缶ビールに泡を立てろ。「ドライ頼み」の脱却に成功したアサヒビールの大逆襲

73eddd52777f50c2b09e037af4007aa8
 

かつて「この味、辛口。」のキャッチコピーで一世を風靡したビール業界の雄「スーパードライ」ですが、その後は「発泡酒」や「第三のビール」が台頭し、一度は奪ったビール系飲料シェア首位の座もキリンビールに奪われてしまったアサヒビール。そのアサヒが起死回生の一手として今年の春に送り込んだのが居酒屋のビールみたいに泡の立つ「アサヒスーパードライ生ジョッキ缶」でした。「テレビ東京『カンブリア宮殿』(mine)」では、アサヒがコロナ禍で飲食店の酒類販売休止が続く中、社運を賭けてのぞんだ新商品投入の舞台裏に迫ります。

新時代の幕開け!アサヒビールの戦略に迫る

4月上旬。東京・目黒区のスタジオに現れたのは、俳優の菅田将暉さんと中村倫也さん。人気絶頂の二人が臨んだのは新しい缶ビール「アサヒスーパードライ生ジョッキ缶」のCM撮影だった。

その蓋は、フルオープンのスタイルになっている。蓋を開けると泡がどんどん出てきて、缶なのに生ビールのような新感覚のビールだ。二人はその様子を見ただけで大興奮。二人とも飲むのはこの日が初めてだそうだ。

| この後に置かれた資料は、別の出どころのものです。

/-! ### Each command: one step from reset with the command placed

The expected words are those of the tables of 95_test_vectors.md named at each test. -/

/-- 95_test_vectors.md L2.1, 2^96 at scale 1. -/
theorem test_add_reduces_to_scale_0 :
    outcome (placed (pack false 1 Config.maxMant) (pack false 1 1) 0x00000001) =
      some (ofWords 0x00000000 0x9999999A 0x99999999 0x19999999, 0x00000002) := by decide +kernel
/-- 95_test_vectors.md L2.1, an odd MAX rounds up. -/
theorem test_add_overflow_on_a_tie :
    outcome (placed (pack false 0 Config.maxMant) (pack false 1 5) 0x00000001) =
      some (0, 0x00000016) := by decide +kernel
/-- 95_test_vectors.md L2.2, the sign of A. -/
theorem test_sub_negative_zero :
    outcome (placed (pack true 0 1) (pack true 0 1) 0x00000002) =
      some (ofWords 0x80000000 0x00000000 0x00000000 0x00000000, 0x00000002) := by decide +kernel
/-- 95_test_vectors.md L2.2, the zero short-cut. -/
theorem test_sub_zero_minus_value :
    outcome (placed (pack false 0 0) (pack false 2 250) 0x00000002) =
      some (ofWords 0x80020000 0x000000FA 0x00000000 0x00000000, 0x00000002) := by decide +kernel
/-- 95_test_vectors.md L2.3, MUL_TIE. -/
theorem test_mul_tie_away :
    outcome (placed (pack false 28 1) (pack false 1 5) 0x00000003) =
      some (ofWords 0x001C0000 0x00000001 0x00000000 0x00000000, 0x00000002) := by decide +kernel
/-- 95_test_vectors.md L2.3. -/
theorem test_mul_reduces_one_digit :
    outcome (placed (pack false 0 Config.maxMant) (pack false 1 10) 0x00000003) =
      some (ofWords 0x00000000 0xFFFFFFFF 0xFFFFFFFF 0xFFFFFFFF, 0x00000002) := by decide +kernel
/-- 95_test_vectors.md L2.4, scale 25. -/
theorem test_div_largest_scale :
    outcome (placed (pack false 0 10000) (pack false 0 3) 0x00000004) =
      some (ofWords 0x00190000 0x35555555 0xCF2607EE 0x6BB4AFE4, 0x00000002) := by decide +kernel
/-- 95_test_vectors.md L2.4. -/
theorem test_div_strips :
    outcome (placed (pack false 0 1) (pack false 0 4) 0x00000004) =
      some (ofWords 0x00020000 0x00000019 0x00000000 0x00000000, 0x00000002) := by decide +kernel
/-- 95_test_vectors.md L2.5, the 192-bit datapath. -/
theorem test_rem_wide :
    outcome (placed (pack false 0 Config.maxMant) (pack false 28 3) 0x00000005) =
      some (ofWords 0x00000000 0x00000000 0x00000000 0x00000000, 0x00000002) := by decide +kernel
/-- 95_test_vectors.md L2.5. -/
theorem test_rem_sign_of_a :
    outcome (placed (pack true 0 7) (pack false 0 2) 0x00000005) =
      some (ofWords 0x80000000 0x00000001 0x00000000 0x00000000, 0x00000002) := by decide +kernel
/-- 95_test_vectors.md L2.6. -/
theorem test_cmp_signed_zeros :
    outcome (placed (pack false 0 0) (pack true 3 0) 0x00000006) =
      some (0, 0x00000202) := by decide +kernel
/-- 95_test_vectors.md L2.6. -/
theorem test_cmp_two_negatives :
    outcome (placed (pack true 0 1) (pack true 1 15) 0x00000006) =
      some (0, 0x00000302) := by decide +kernel
/-- 95_test_vectors.md L2.7, RESCALE #40. -/
theorem test_rescale_capped :
    outcome (placed (pack false 1 15) (pack false 0 0) 0x00002807) =
      some (ofWords 0x001C0000 0x98000000 0x5D378391 0x3077B58D, 0x00000002) := by decide +kernel
/-- 95_test_vectors.md L2.7, RESCALE #1. -/
theorem test_rescale_tie_away :
    outcome (placed (pack true 2 125) (pack false 0 0) 0x00000107) =
      some (ofWords 0x80010000 0x0000000D 0x00000000 0x00000000, 0x00000002) := by decide +kernel
/-- 95_test_vectors.md L2.8, ROUND.RNE #2. -/
theorem test_round_rne_keeps_scale :
    outcome (placed (pack false 3 9999) (pack false 0 0) 0x00000208) =
      some (ofWords 0x00020000 0x000003E8 0x00000000 0x00000000, 0x00000002) := by decide +kernel
/-- 95_test_vectors.md L2.8. -/
theorem test_round_rne_tie_even :
    outcome (placed (pack false 1 25) (pack false 0 0) 0x00000008) =
      some (ofWords 0x00000000 0x00000002 0x00000000 0x00000000, 0x00000002) := by decide +kernel
/-- 95_test_vectors.md L2.8. -/
theorem test_round_rhaz_tie :
    outcome (placed (pack true 1 25) (pack false 0 0) 0x00000028) =
      some (ofWords 0x80000000 0x00000003 0x00000000 0x00000000, 0x00000002) := by decide +kernel
/-- 95_test_vectors.md L2.8. -/
theorem test_round_rhtz_tie :
    outcome (placed (pack true 1 25) (pack false 0 0) 0x00000048) =
      some (ofWords 0x80000000 0x00000002 0x00000000 0x00000000, 0x00000002) := by decide +kernel
/-- 95_test_vectors.md L2.8. -/
theorem test_round_rhtz_above_tie :
    outcome (placed (pack false 2 251) (pack false 0 0) 0x00000048) =
      some (ofWords 0x00000000 0x00000003 0x00000000 0x00000000, 0x00000002) := by decide +kernel
/-- 95_test_vectors.md L2.8. -/
theorem test_round_rtz :
    outcome (placed (pack false 28 Config.maxMant) (pack false 0 0) 0x00000068) =
      some (ofWords 0x00000000 0x00000007 0x00000000 0x00000000, 0x00000002) := by decide +kernel
/-- 95_test_vectors.md L2.8. -/
theorem test_round_raz :
    outcome (placed (pack true 1 25) (pack false 0 0) 0x00000088) =
      some (ofWords 0x80000000 0x00000003 0x00000000 0x00000000, 0x00000002) := by decide +kernel
/-- 95_test_vectors.md L2.8, ROUND.RFLOOR #2. -/
theorem test_round_rfloor :
    outcome (placed (pack true 3 4) (pack false 0 0) 0x000002A8) =
      some (ofWords 0x80020000 0x00000001 0x00000000 0x00000000, 0x00000002) := by decide +kernel
/-- 95_test_vectors.md L2.8. -/
theorem test_round_rceil :
    outcome (placed (pack true 2 251) (pack false 0 0) 0x000000C8) =
      some (ofWords 0x80000000 0x00000002 0x00000000 0x00000000, 0x00000002) := by decide +kernel
/-- 95_test_vectors.md L2.9. -/
theorem test_norm_strips :
    outcome (placed (pack true 4 123400) (pack false 0 0) 0x00000009) =
      some (ofWords 0x80020000 0x000004D2 0x00000000 0x00000000, 0x00000002) := by decide +kernel
/-- 95_test_vectors.md L2.9. -/
theorem test_norm_canonical_zero :
    outcome (placed (pack true 3 0) (pack false 0 0) 0x00000009) =
      some (ofWords 0x00000000 0x00000000 0x00000000 0x00000000, 0x00000002) := by decide +kernel
/-- 95_test_vectors.md L2.10. -/
theorem test_trunc_keeps_sign :
    outcome (placed (pack true 1 5) (pack false 0 0) 0x0000000A) =
      some (ofWords 0x80000000 0x00000000 0x00000000 0x00000000, 0x00000002) := by decide +kernel
/-- 95_test_vectors.md L2.11. -/
theorem test_fract_full_precision :
    outcome (placed (pack false 28 Config.maxMant) (pack false 0 0) 0x0000000B) =
      some (ofWords 0x001C0000 0x8FFFFFFF 0x4CFCEF58 0x1DD15B6C, 0x00000002) := by decide +kernel
/-- 95_test_vectors.md L2.11. -/
theorem test_fract_negative_zero :
    outcome (placed (pack true 2 500) (pack false 0 0) 0x0000000B) =
      some (ofWords 0x80020000 0x00000000 0x00000000 0x00000000, 0x00000002) := by decide +kernel
/-- 95_test_vectors.md L2.12. -/
theorem test_floor_least_negative :
    outcome (placed (pack true 28 1) (pack false 0 0) 0x0000000C) =
      some (ofWords 0x80000000 0x00000001 0x00000000 0x00000000, 0x00000002) := by decide +kernel
/-- 95_test_vectors.md L2.13. -/
theorem test_ceil_negative_zero :
    outcome (placed (pack true 1 5) (pack false 0 0) 0x0000000D) =
      some (ofWords 0x80000000 0x00000000 0x00000000 0x00000000, 0x00000002) := by decide +kernel
/-- 95_test_vectors.md L2.13. -/
theorem test_ceil_full_precision :
    outcome (placed (pack false 28 Config.maxMant) (pack false 0 0) 0x0000000D) =
      some (ofWords 0x00000000 0x00000008 0x00000000 0x00000000, 0x00000002) := by decide +kernel
/-- 95_test_vectors.md L2.14. -/
theorem test_neg_zero :
    outcome (placed (pack false 0 0) (pack false 0 0) 0x0000000E) =
      some (ofWords 0x80000000 0x00000000 0x00000000 0x00000000, 0x00000002) := by decide +kernel
/-- 95_test_vectors.md L2.15. -/
theorem test_abs_keeps_scale :
    outcome (placed (pack true 2 250) (pack false 0 0) 0x0000000F) =
      some (ofWords 0x00020000 0x000000FA 0x00000000 0x00000000, 0x00000002) := by decide +kernel
/-- 95_test_vectors.md L2.16, SETSCALE #28. -/
theorem test_setscale_28 :
    outcome (placed (pack false 0 1) (pack false 0 0) 0x00001C10) =
      some (ofWords 0x001C0000 0x00000001 0x00000000 0x00000000, 0x00000002) := by decide +kernel
/-- 95_test_vectors.md L2.16, SETSCALE #29. -/
theorem test_setscale_29 :
    outcome (placed (pack false 0 1) (pack false 0 0) 0x00001D10) =
      some (0, 0x00000066) := by decide +kernel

去年12月、アサヒビール本社で行われていた新商品の発売を決める最重要会議。そこに社長・塩澤賢一の姿もあった。一人一人に配られた完成目前だった生ジョッキ缶の試作品。店で飲む生ビールのような味わいを目指したこれまでなかった缶ビールだ。ピリピリした空気の中、自社商品にもかかわらず絶賛の声が次々と上がり、発売が正式に決定した。

「本当にワクワクしてもらえると思いますし、ほとんどの方に『試してみたい』と思ってもらえるのではないかと想像しています」(塩澤)

0fe08eeba630da0c7fe44d144a84e68c

今年1月には記者発表。アサヒはこれに社運をかけている。実は今、アサヒはライバルとの競争の中にあって土俵際に追い詰められていたのだ。

その歴史を紐解くと、昭和の時代は業界万年3位。「夕日ビール」などとやゆされたこともあった。大手4社では最後発のサントリーにも追い上げられた。

「毎年毎年、売り上げが下がっていく、この会社、このままで大丈夫なのかな、と」(塩澤)

そんな中、起死回生のメガヒット商品が生まれ会社を救う。1987年発売の「スーパードライ」だ。当時のトレンド、「苦味」から離れ、「辛口」を売りにすると、これが受けた。かつてない「キレのあるビール」は消費者の心を捉えた。そして1998年、アサヒはキリンを抜き、ビール業界売り上げトップに立つ。CMには村上龍も引っ張り出された。

しかし、「スーパードライ」頼みの天下はずっとは続かなかった。2000年代に入ると手頃な発泡酒や第三のビールが台頭。「スーパードライ」の販売量は減り続け、さらにコロナショックが追い打ちをかけた。アサヒは去年、11年ぶりにビール系飲料のシェアでキリンに首位の座を明け渡したのだ。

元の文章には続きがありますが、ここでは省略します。